Problem statement: Repeat the records. Match each character exactly.

[Exercise input — start]

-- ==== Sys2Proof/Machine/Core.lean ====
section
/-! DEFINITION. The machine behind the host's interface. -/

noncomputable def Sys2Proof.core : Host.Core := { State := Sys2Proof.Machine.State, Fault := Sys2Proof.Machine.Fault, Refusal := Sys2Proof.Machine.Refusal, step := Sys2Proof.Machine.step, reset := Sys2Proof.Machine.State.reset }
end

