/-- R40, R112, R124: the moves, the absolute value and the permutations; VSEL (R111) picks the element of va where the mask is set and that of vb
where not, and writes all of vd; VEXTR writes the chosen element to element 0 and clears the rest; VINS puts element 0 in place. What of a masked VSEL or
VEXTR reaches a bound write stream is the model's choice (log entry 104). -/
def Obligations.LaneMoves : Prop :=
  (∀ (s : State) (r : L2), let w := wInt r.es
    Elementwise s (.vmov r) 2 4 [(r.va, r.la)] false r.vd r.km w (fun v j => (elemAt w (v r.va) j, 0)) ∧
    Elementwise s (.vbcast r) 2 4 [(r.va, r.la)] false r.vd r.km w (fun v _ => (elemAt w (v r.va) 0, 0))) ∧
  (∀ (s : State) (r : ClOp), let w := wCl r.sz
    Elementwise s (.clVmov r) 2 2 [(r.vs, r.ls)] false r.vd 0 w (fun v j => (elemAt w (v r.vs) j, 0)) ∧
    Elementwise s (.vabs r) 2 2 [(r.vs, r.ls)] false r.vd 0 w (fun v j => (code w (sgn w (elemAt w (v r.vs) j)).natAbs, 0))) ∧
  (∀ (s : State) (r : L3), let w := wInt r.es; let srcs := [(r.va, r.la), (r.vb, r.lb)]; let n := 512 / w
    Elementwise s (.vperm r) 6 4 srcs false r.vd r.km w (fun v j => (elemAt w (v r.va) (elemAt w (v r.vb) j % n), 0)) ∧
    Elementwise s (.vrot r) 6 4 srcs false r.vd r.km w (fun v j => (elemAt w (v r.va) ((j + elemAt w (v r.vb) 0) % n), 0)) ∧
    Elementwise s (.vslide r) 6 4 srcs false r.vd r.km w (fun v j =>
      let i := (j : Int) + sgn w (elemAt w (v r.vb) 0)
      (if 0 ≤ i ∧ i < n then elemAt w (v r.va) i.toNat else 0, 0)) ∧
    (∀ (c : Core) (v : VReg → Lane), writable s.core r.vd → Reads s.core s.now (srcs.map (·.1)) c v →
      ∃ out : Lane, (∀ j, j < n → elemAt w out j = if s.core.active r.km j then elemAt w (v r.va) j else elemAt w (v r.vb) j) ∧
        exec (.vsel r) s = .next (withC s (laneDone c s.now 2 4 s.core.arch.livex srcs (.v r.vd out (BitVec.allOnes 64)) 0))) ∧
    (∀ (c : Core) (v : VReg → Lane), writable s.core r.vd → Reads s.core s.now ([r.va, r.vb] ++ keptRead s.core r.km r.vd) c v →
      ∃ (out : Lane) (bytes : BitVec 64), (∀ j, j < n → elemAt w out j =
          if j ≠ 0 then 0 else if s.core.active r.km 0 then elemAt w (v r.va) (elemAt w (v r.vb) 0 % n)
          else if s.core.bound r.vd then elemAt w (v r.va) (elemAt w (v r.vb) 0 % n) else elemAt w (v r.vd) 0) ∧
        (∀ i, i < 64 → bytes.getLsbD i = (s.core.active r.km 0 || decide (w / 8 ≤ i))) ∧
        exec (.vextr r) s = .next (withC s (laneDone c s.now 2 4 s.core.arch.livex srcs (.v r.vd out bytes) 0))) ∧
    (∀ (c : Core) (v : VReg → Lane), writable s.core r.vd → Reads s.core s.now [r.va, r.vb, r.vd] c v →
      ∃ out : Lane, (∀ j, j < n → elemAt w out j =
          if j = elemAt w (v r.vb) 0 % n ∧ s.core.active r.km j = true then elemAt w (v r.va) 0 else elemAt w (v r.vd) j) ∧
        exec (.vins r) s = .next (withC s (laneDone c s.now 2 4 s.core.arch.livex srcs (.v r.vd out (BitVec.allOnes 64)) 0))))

[Exercise input — finish]

Output below:
-- ==== Sys2Proof/Machine/Core.lean ====
section
/-! DEFINITION. The machine behind the host's interface. -/

noncomputable def Sys2Proof.core : Host.Core := { State := Sys2Proof.Machine.State, Fault := Sys2Proof.Machine.Fault, Refusal := Sys2Proof.Machine.Refusal, step := Sys2Proof.Machine.step, reset := Sys2Proof.Machine.State.reset }
end

/-- R40, R112, R124: the moves, the absolute value and the permutations; VSEL (R111) picks the element of va where the mask is set and that of vb
where not, and writes all of vd; VEXTR writes the chosen element to element 0 and clears the rest; VINS puts element 0 in place. What of a masked VSEL or
VEXTR reaches a bound write stream is the model's choice (log entry 104). -/
def Obligations.LaneMoves : Prop :=
  (∀ (s : State) (r : L2), let w := wInt r.es
    Elementwise s (.vmov r) 2 4 [(r.va, r.la)] false r.vd r.km w (fun v j => (elemAt w (v r.va) j, 0)) ∧
    Elementwise s (.vbcast r) 2 4 [(r.va, r.la)] false r.vd r.km w (fun v _ => (elemAt w (v r.va) 0, 0))) ∧
  (∀ (s : State) (r : ClOp), let w := wCl r.sz
    Elementwise s (.clVmov r) 2 2 [(r.vs, r.ls)] false r.vd 0 w (fun v j => (elemAt w (v r.vs) j, 0)) ∧
    Elementwise s (.vabs r) 2 2 [(r.vs, r.ls)] false r.vd 0 w (fun v j => (code w (sgn w (elemAt w (v r.vs) j)).natAbs, 0))) ∧
  (∀ (s : State) (r : L3), let w := wInt r.es; let srcs := [(r.va, r.la), (r.vb, r.lb)]; let n := 512 / w
    Elementwise s (.vperm r) 6 4 srcs false r.vd r.km w (fun v j => (elemAt w (v r.va) (elemAt w (v r.vb) j % n), 0)) ∧
    Elementwise s (.vrot r) 6 4 srcs false r.vd r.km w (fun v j => (elemAt w (v r.va) ((j + elemAt w (v r.vb) 0) % n), 0)) ∧
    Elementwise s (.vslide r) 6 4 srcs false r.vd r.km w (fun v j =>
      let i := (j : Int) + sgn w (elemAt w (v r.vb) 0)
      (if 0 ≤ i ∧ i < n then elemAt w (v r.va) i.toNat else 0, 0)) ∧
    (∀ (c : Core) (v : VReg → Lane), writable s.core r.vd → Reads s.core s.now (srcs.map (·.1)) c v →
      ∃ out : Lane, (∀ j, j < n → elemAt w out j = if s.core.active r.km j then elemAt w (v r.va) j else elemAt w (v r.vb) j) ∧
        exec (.vsel r) s = .next (withC s (laneDone c s.now 2 4 s.core.arch.livex srcs (.v r.vd out (BitVec.allOnes 64)) 0))) ∧
    (∀ (c : Core) (v : VReg → Lane), writable s.core r.vd → Reads s.core s.now ([r.va, r.vb] ++ keptRead s.core r.km r.vd) c v →
      ∃ (out : Lane) (bytes : BitVec 64), (∀ j, j < n → elemAt w out j =
          if j ≠ 0 then 0 else if s.core.active r.km 0 then elemAt w (v r.va) (elemAt w (v r.vb) 0 % n)
          else if s.core.bound r.vd then elemAt w (v r.va) (elemAt w (v r.vb) 0 % n) else elemAt w (v r.vd) 0) ∧
        (∀ i, i < 64 → bytes.getLsbD i = (s.core.active r.km 0 || decide (w / 8 ≤ i))) ∧
        exec (.vextr r) s = .next (withC s (laneDone c s.now 2 4 s.core.arch.livex srcs (.v r.vd out bytes) 0))) ∧
    (∀ (c : Core) (v : VReg → Lane), writable s.core r.vd → Reads s.core s.now [r.va, r.vb, r.vd] c v →
      ∃ out : Lane, (∀ j, j < n → elemAt w out j =
          if j = elemAt w (v r.vb) 0 % n ∧ s.core.active r.km j = true then elemAt w (v r.va) 0 else elemAt w (v r.vd) j) ∧
        exec (.vins r) s = .next (withC s (laneDone c s.now 2 4 s.core.arch.livex srcs (.v r.vd out (BitVec.allOnes 64)) 0))))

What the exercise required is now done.